Let \(\alpha = \frac{x^Hy}{x^Hx}\).
\[\lVert \alpha x - y \rVert^2= \\
(\alpha x - y)^H(\alpha x - y)=\\
\alpha x^Hy - \bar \alpha x^Hy - \alpha y^Hx + y^Hy = - \alpha y^Hx + y^Hy \geq 0\]
Replace \(\alpha\), we obtain
\[y^Hy \cdot x^Hx \geq x^Hy \cdot y^Hx\]
Thus, we prove this theorem.
\(\textbf{Theorem}\). The vector 2-norm is a norm.
\(\textbf{Proof}\). It is easy to see that the vector 2-norm satisfies the first two properties. Now, let us prove the triangle property.
\[\lVert x + y \rVert_2^2 = (x+y)^H(x+y) \\ =
x^Hx + y^Hx+x^Hy + y^Hy\\ \leq
\lVert x \rVert^2_2 + 2\lVert x\rVert_2 \lVert y \rVert_2 + \lVert y \rVert_2^2 = (\lVert x \rVert_2 + \lVert y \rVert_2)^2\]
Matrix Norms
\(\textbf{Frobenius Matrix Norm}\). Given \(A \in \mathbb{C}^{m\times n}\) is as follows.

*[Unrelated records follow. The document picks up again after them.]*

/-- The fabric configured, with the read input of the user flash at 1. -/
def readsFlash : State :=
  { idle with tif := { idle.tif with state := 1, cells := [(128 * 63 + 19, BitVec.ofNat 256 (22 * 2 ^ 21))] } }

/-- Serial port 7 in mode m, with command n running. -/
def serial (m n : Nat) : State := objs [(0x6C07, 1, m)] (modSerial 7 (fun p => { p with running := n }) idle)

/-- The same where the wire that gives it the signal sig selects a source by its code: 0 an incoming wire, 22 the constant 1. -/
def lineFrom (code sig : Nat) (s : State) : State :=
  { s with tif := { s.tif with cells := [(128 * (56 + sig) + 127, BitVec.ofNat 256 (code * 2 ^ 41))] } }

/-- Witnesses of `FabricUnitsComplete`, clause by clause. -/
theorem hyp_fabricUnits :
    tifRuns readsFlash = true ∧ readsFlash.tif.ufRd = false ∧ tval readsFlash tifFuel (.wire (128 * 63 + 19) 0) = some true ∧
    fits 0x6880 3 (u8 1) idle = true ∧ (acc idle).tif.ufBusy = none ∧
    forms 0x6880 2 2 4095 { ty := 11, data := [1] } { ty := 11, data := [1] } [1] flashTooLong (sels [(0x6880, 1, 4095)] idle) = true ∧
    ({ idle with tif := { idle.tif with ufBusy := some (0, true) } } : State).tif.ufBusy ≠ none ∧
    fits 0x6C07 7 (codeVal 1) (serial 1 0) = true ∧ ((acc (serial 1 0)).serialPort 7).running = 0 ∧ (acc (serial 1 0)).o 0x6C07 1 = 1 ∧
    fits 0x6C07 7 (codeVal 3) (serial 3 0) = true ∧ (acc (serial 3 0)).o 0x6C07 1 = 3 ∧ fits 0x6C07 7 (codeVal 4) (serial 3 3) = true ∧
    ((serial 3 3).serialPort 7).running ≠ 0 ∧ (serial 3 3).o 0x6C07 1 = 3 ∧ (serial 1 0).o 0x6C07 1 = 1 ∧
    steadyLine (lineFrom 0 1 (serial 3 3)) 7 1 = none ∧ steadyLine (lineFrom 0 2 (serial 1 1)) 7 2 = none ∧
    steadyLine (lineFrom 0 1 (serial 1 0)) 7 1 = none ∧
    steadyLine (lineFrom 22 2 (serial 2 1)) 7 2 = some true ∧ (lineFrom 22 2 (serial 2 1)).o 0x6C07 1 ≠ 3 ∧
    steadyLine (lineFrom 22 1 (serial 3 3)) 7 1 = some true ∧
    (objs [(0x6859, 2, 1)] idle).o 0x6859 2 = 1 ∧ (objs [(0x6859, 2, 2)] idle).o 0x6859 2 = 2 ∧
    (objs [(0x6873, 2, 1)] idle).o (0x6870 + (4 - 1)) 2 ≠ 0 := by decide +kernel

/-! ### Images, keys and updates -/

/-- One octet of image staged, in the factory layout. -/
def staged : State := objs [(0x6100, 1, 0), (0x6100, 2, 1)] laidOut

/-- The header of an image of a type. -/
def header (typ : Nat) : ImgHdr :=
  { typ, prot := false, swapAtEnd := false, tapsPublic := false, portMask := 0, level := 0, latencies := [], tag := 1, baseTag := 0,
    ownerTag := 0, frameCount := 2, quadMask := 0, tileMask := 0, dictMask := 0, exchMask := 0, bankMask := 0, required := 0 }

/-- An application of a type that runs. -/
def applying (typ : Nat) (stopped : Bool) : Applying :=
  { hdr := header typ, frames := [], off := 0, len := 1, inReset := true, from_ := 0, stopped }

/-- A check that runs. -/
def check0 : ImgCheck := { off := 0, len := 1, apply := false, session := 1, seq := 1, before := 1, kept := none }

/-- Witnesses of `ImageRowsComplete`, clause by clause. -/
theorem hyp_images :
    forms 0x6100 3 3 0 { ty := 11, data := [1] } { ty := 11, data := [1] } [1] stageTooLong staged = true ∧ lockedRange (acc staged) = none ∧
    fits 0x6200 1 (codeVal 1) staged = true ∧ fits 0x6200 1 (codeVal 2) staged = true ∧ imageBlocked true (acc staged) = false ∧
    imageBlocked false (acc staged) = false ∧ imageRefusal (acc staged) = none ∧ fits 0x6200 1 (codeVal 3) staged = true ∧
    ({ staged with img := { staged.img with check := some check0 } } : State).img.check = some check0 ∧ inRun staged = false ∧
    (applying 1 true).hdr.typ = 1 ∧ (applying 1 false).inReset = true ∧ (applying 1 false).written = false ∧
    (applying 2 false).hdr.typ = 2 := by decide +kernel

/-- Witnesses of `KeyCommandsComplete`: the four commands in SERVICE, with no key in the eFuses and with one. -/
theorem hyp_keys :
    fits 0x6040 6 (codeVal 1) service = true ∧ inService (acc service) = true ∧ (acc service).o 0x6040 7 ≠ 1 ∧
    fits 0x6040 6 (codeVal 2) service = true ∧ (acc service).o 0x6040 1 ≠ 1 ∧ fits 0x6040 6 (codeVal 3) service = true ∧
    fits 0x6040 6 (codeVal 4) (objs [(0x6040, 1, 1)] service) = true ∧ (acc (objs [(0x6040, 1, 1)] service)).o 0x6040 1 ≠ 0 ∧
    unwrapKey (acc service) 1 (acc service).keys.wrapped = none := by decide +kernel

/-- All tamper detectors enabled. -/
def guarded (m : Nat) : State := inState .noDesign m (objs [(0x6050, 3, 15)] idle)

/-- Witnesses of `UpdateAndCredentialRowsComplete`, clause by clause. -/
theorem hyp_updates :
    bitOf ((guarded 1).o 0x6050 3) 3 = true ∧ awakeMode (guarded 1) = false ∧ awakeMode (guarded 3) = true ∧
    ({ guarded 0 with pwr := { (guarded 0).pwr with vinGood := false } } : State).pwr.vinGood = false ∧
    fits 0x1E00 5 (codeVal 1) service = true ∧ fits 0x1E00 5 (codeVal 2) service = true ∧ inService (acc service) = true ∧
    fits 0x6030 3 (u32 512) service = true ∧ (acc service).o 0x6030 5 ≠ 1 ∧ (objs [(0x6030, 5, 1)] service).o 0x6030 5 = 1 ∧
    forms 0x6030 2 2 29360127 { ty := 11, data := [1] } { ty := 11, data := [1] } [1] (blockTooLong 0x6030 2 slotSize)
      (objs [(0x6030, 5, 2), (0x6030, 1, 29360127)] service) = true ∧
    (acc (objs [(0x6030, 5, 2)] service)).o 0x6030 5 = 2 ∧ fits 0x6030 4 (codeVal 1) (objs [(0x6030, 5, 2)] service) = true ∧
    fits 0x6030 4 (codeVal 2) service = true ∧ inService (acc (objs [(0x6030, 5, 2)] service)) = true := by decide +kernel

set_option maxRecDepth 20000 in
/-- Witnesses of its OWNER_TOKEN clause: an applied FULL image whose tag is that of the token. -/
theorem hyp_ownerToken : ∃ s : State, fits 0x6400 1 { ty := 11, data := octetsBE 32 0 } s = true ∧
    s.img.full = true ∧
    (Config.hmacSha256 (octetsBE 32 (kImg (acc s)).toNat) (octetsBE 32 0)).toNat >>> 128 = s.img.ownerTag :=
  ⟨{ idle with img := { idle.img with
      full := true
      ownerTag := (Config.hmacSha256 (octetsBE 32 (kImg (acc idle)).toNat) (octetsBE 32 0)).toNat >>> 128 } },
    by decide +kernel, rfl, rfl⟩

/-! ### Boot and the Azmuax Control Protocol -/

/-- A module that has just entered BOOT, and one whose DONE is awaited. -/
def booting (step : Nat) : State := inState .noDesign 2 (objs [(0x6000, 1, step)] idle)

/-- Witnesses of `BootRowsComplete`: the boot of a module in BOOT before step 1, and DONE awaited in step 4. -/
theorem hyp_boot : (booting 0).pwr.mode = 2 ∧ (booting 0).o 0x6000 1 = 0 ∧ (booting 4).o 0x6000 1 = 4 ∧
    (booting 4).boot.doneTimedOut = false ∧
    (∃ found bad u, trySlots [] (bootOrder (booting 0)) (booting 0) = (found, bad, u)) :=
  ⟨by decide +kernel, by decide +kernel, by decide +kernel, by decide +kernel, _, _, _, rfl⟩

/-- A module whose Custodian key is provisioned, with session 2 reserved. -/
def reserved : State :=
  { idle with
    keys := { idle.keys with creds := [none, none, none, some 1] }
    acp := { idle.acp with sessions := [me, { id := 2, level := 3 }] } }

/-- Session 2 of it. -/
def second : Session := { id := 2, level := 3 }

/-- Witnesses of `SessionRowsComplete`: sessions that open. -/
theorem hyp_open : frameTaken reserved 0 = true ∧ isLocked reserved (sourceOf 0 5) = false ∧ wakeDepth reserved = reserved ∧
    openStatus reserved 0 3 = .ok ∧ reserved.sess 2 = some second ∧ second.carrier = rq.carrier ∧ second.isOpen = false ∧
    (∃ (r : Req) (proof : BitVec 256), r.session = 2 ∧ r.seq = 1 ∧ r.tag = proveTag reserved second proof ∧
      proof = proofOf reserved second "CH9 prove") ∧ ¬ (({ rq with session := 2, seq := 2 } : Req).seq = 1) := by
  refine ⟨by decide +kernel, by decide +kernel, rfl, by decide +kernel, by decide +kernel, rfl, rfl,
    ⟨{ rq with session := 2, tag := proveTag reserved second (proofOf reserved second "CH9 prove") }, _, rfl, rfl, rfl, rfl⟩, by decide⟩

/-- A session that has not negotiated. -/
def fresh : State := { idle with acp := { idle.acp with sessions := [{ me with negotiated := false, agreed := 0 }] } }

/-- A session with an operation that waits. -/
def waits : State :=
  { idle with acp := { idle.acp with sessions := [{ me with waiting := [{ seq := 7, tag := 0, op := 6, idx := 0x6200, sub := 1 }] }] } }

/-- Witnesses of its other clauses, and of `NegotiateAndSubscribeAreChecked`: 16 filters, 17, and a body of 3 octets. -/
theorem hyp_sessions :
    reachesB rq (mine fresh) fresh = true ∧ (mine fresh).negotiated = false ∧ (1 : BitVec 128).getLsbD 0 = true ∧
    (0 : BitVec 128).getLsbD 0 = false ∧ reachesB rq me idle = true ∧ me.negotiated = true ∧ bitOf me.agreed 2 = true ∧
    (octetsBE 64 0).length % 4 = 0 ∧ (octetsBE 64 0).length ≤ 64 ∧ 16 * 4 < (octetsBE 68 0).length ∧ (octetsBE 3 0).length % 4 ≠ 0 ∧
    frameTaken idle 0 = true ∧ idle.sess 1 = some me ∧ me.isOpen = true ∧ (mine waits).waiting.any (fun w => w.seq == 7) = true := by
  decide +kernel

/-- Witnesses of `ObjectAccessCompletes`, clause by clause. -/
theorem hyp_access :
    (match checkCommon (acc idle) (mine idle) 0x2000 1 false with | .ok _ => true | .error _ => false) = true ∧
    startsPastEnd (acc idle) 1 0x2000 1 = false ∧ domainBlocked (acc idle) 1 0x2000 1 = false ∧
    ((findObj 0x2000 1).map fun d =>
      !(tooLong (mine idle) ((d.ty.size).getD 0)) && (match (readOctets d (mine idle) 0x2000 1 (acc idle)).1 with
        | .ok l => l == [3] && !(tooLong (mine idle) l.length)
        | .error _ => false)) = some true ∧
    blockInfo 0x4200 5 = some (3, 8, 4096, 1) ∧
    (match checkCommon (acc idle) (mine idle) 0x4200 5 false with | .ok _ => true | .error _ => false) = true ∧
    65535 + 8 / 8 ≤ blockElements (acc idle) 1 0x4200 5 ∧ 8 ≤ bodyLimit (mine idle) ∧ domainBlocked (acc idle) 1 0x4200 5 = false ∧
    (readChunks (mine idle) 0x4200 5 3 8 4096 1 65535 1 0 (setStart 1 0x4200 3 65535 (acc idle))).1 ≠ [] ∧
    fits 0x2000 5 (u32 (2 ^ 32 - 1)) idle = true ∧ (rowOf rq 0x2000 5 (u32 (2 ^ 32 - 1))).isNone = true ∧
    (findObj 0x2000 5).isSome = true ∧ writeRefusal (acc idle) 1 0x2000 5 (2 ^ 32 - 1) = none ∧
    (match checkWrite (setStart 1 0x4200 3 65535 (acc atBank)) (mine atBank) 0x4200 5 { ty := 11, data := octetsBE 8 1 }
      (blockTooLong 0x4200 5 65536 (octetsBE 8 1) 1 (setStart 1 0x4200 3 65535 (acc atBank))) with | none => true | some _ => false) = true ∧
    addrTile (selOf (setStart 1 0x4200 3 65535 (acc atBank)) 1 0x4200 1) = some 127 := by decide +kernel

/-- Witnesses of `AbsentObjectsAreRefused`: an index beyond every chapter, and a feature that was not agreed. -/
theorem hyp_absent : (findObj 0xFFFF 1).isNone = true ∧ (rowOf rq 0xFFFF 1 (u8 0)).isNone = true ∧ (findObj 0x7820 3).isSome = true ∧
    bitOf ({ me with agreed := 1 } : Session).agreed (featureOf 0x7820 3) = false := by decide +kernel


/-! ### Host link and packet network -/

/-- A module whose host link is up, with the mailbox enabled. -/
def linked : State := { idle with boot := { idle.boot with firmware := true }, host := { idle.host with mbOn := true } }

/-- The same with an event ring of 64 entries and a reply ring of 16 that are full. -/
def brim : State := { linked with host := { linked.host with evProd := 64, rpProd := 16 } }

/-- Engine 7 with a descriptor in progress. -/
def moving : State := modEng 7 (fun g => { g with running := true, enable := true }) linked

/-- Witnesses of `HostAccessesComplete` and of the apertures of `BadHostMapsAreRefused`. -/
theorem hyp_hostAccess : endpointOn linked = true ∧ linked.host.d3hot = false ∧ apertureOk true (2 ^ 64 - 2 ^ 30) = true ∧
    apertureOk false 7 = true ∧ apertureOk false 8 = false ∧ apertureOk true 1 = false ∧ (8 : Nat) % 256 > 7 ∧
    (wakeDepth linked).host.slotLen.getD 3 0 = 0 ∧ dmaGated (wakeDepth linked) 7 = false ∧ (moving.eng 7).running = true ∧
    endpointOn moving = true ∧ moving.host.d3hot = false ∧ wideReg (0x8008 / 8 * 8) = false ∧ wideReg (0x8024 / 8 * 8) = true ∧
    0x7FF8 + 8 ≤ 0x8000 ∧ 0x8000 ≤ 0x8008 ∧ moving.host.gating = [] ∧
    ¬ ((8 : Nat) = 4 ∧ 4 % 4 = 0 ∨ (8 : Nat) = 8 ∧ 4 % 8 = 0) := by decide +kernel

/-- A read request of 64 octets from endpoint 0 to endpoint 223, and one to an endpoint that does not exist. -/
def packet : NocPacket :=
  { dst := 223, src := 0, vn := 0, opcode := 1, body := 0, size := 64, tag := 0, status := 0, addr := 0, reserved := 0, initiator := 0,
    age := 0 }
def stray : NocPacket := { packet with dst := 224 }

/-- The network with that packet's tag held, and with a worm in flight through router 27. -/
def tagHeld : State := modNoc (fun n => { n with tags := [(0, 0, 64, 0, 0)] }) linked
def wormIn : State := modNoc (fun n => { n with hold := [(48 * 27, 1)] }) linked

\[\lVert A \rVert_F^2 = \sum_{i,j}\lvert a_{i,j}\lvert^2 = \sum_i \sum_j \lvert a_{i,j} \rvert^2 = \sum_j\lVert A_{*j}\rVert^2_2\]
\(\textbf{lemma}\) Frobenius Matrix norm is a norm.
\(\textbf{Proof}\). By the definition, we know that
\[\lVert A \rVert_F= \sqrt{ \sum_j\lVert A_{*j}\rVert^2_2} = \sqrt{\sum_j \lvert X_j \rvert^2}\]
where
\[\lvert X_j \rvert = \lVert A_{*j} \rVert_2\]
Apparently, it is a vector 2-norm, so it is a norm.
The trace of a matrix \(A\) is the sum of diagonals of \(A\), i.e.,
\(\text{trace}(A) = \sum_{i=1}^n a_{ii}\).
\(\textbf{Lemma}\) Prove that for any \(A\in \mathbb{R}^{m\times n}\), \(\lVert A \rVert_F^2 =\text{trace}(AA^\intercal)\).
\(\textbf{Proof}\). Since \(A\in \mathbb{R}^{m\times n}\), \(A^H = A^\intercal\). Notice that
\[\text{trace}(AA^T) = \sum_{i=1}^m A_i A_i^\intercal = \sum_{i=1}^m A_i A_i^H= \sum_{i=1}^m \lVert A \rVert_F^2.\]
Induced Matrix Norms
This norm is interesting.
\[\lVert A \rVert_{u,v} = \text{sup}_{x\in \mathbb{C}^n, x\neq 0}\frac{\lVert Ax \rVert_\mu}{\lVert x \rVert_v}\]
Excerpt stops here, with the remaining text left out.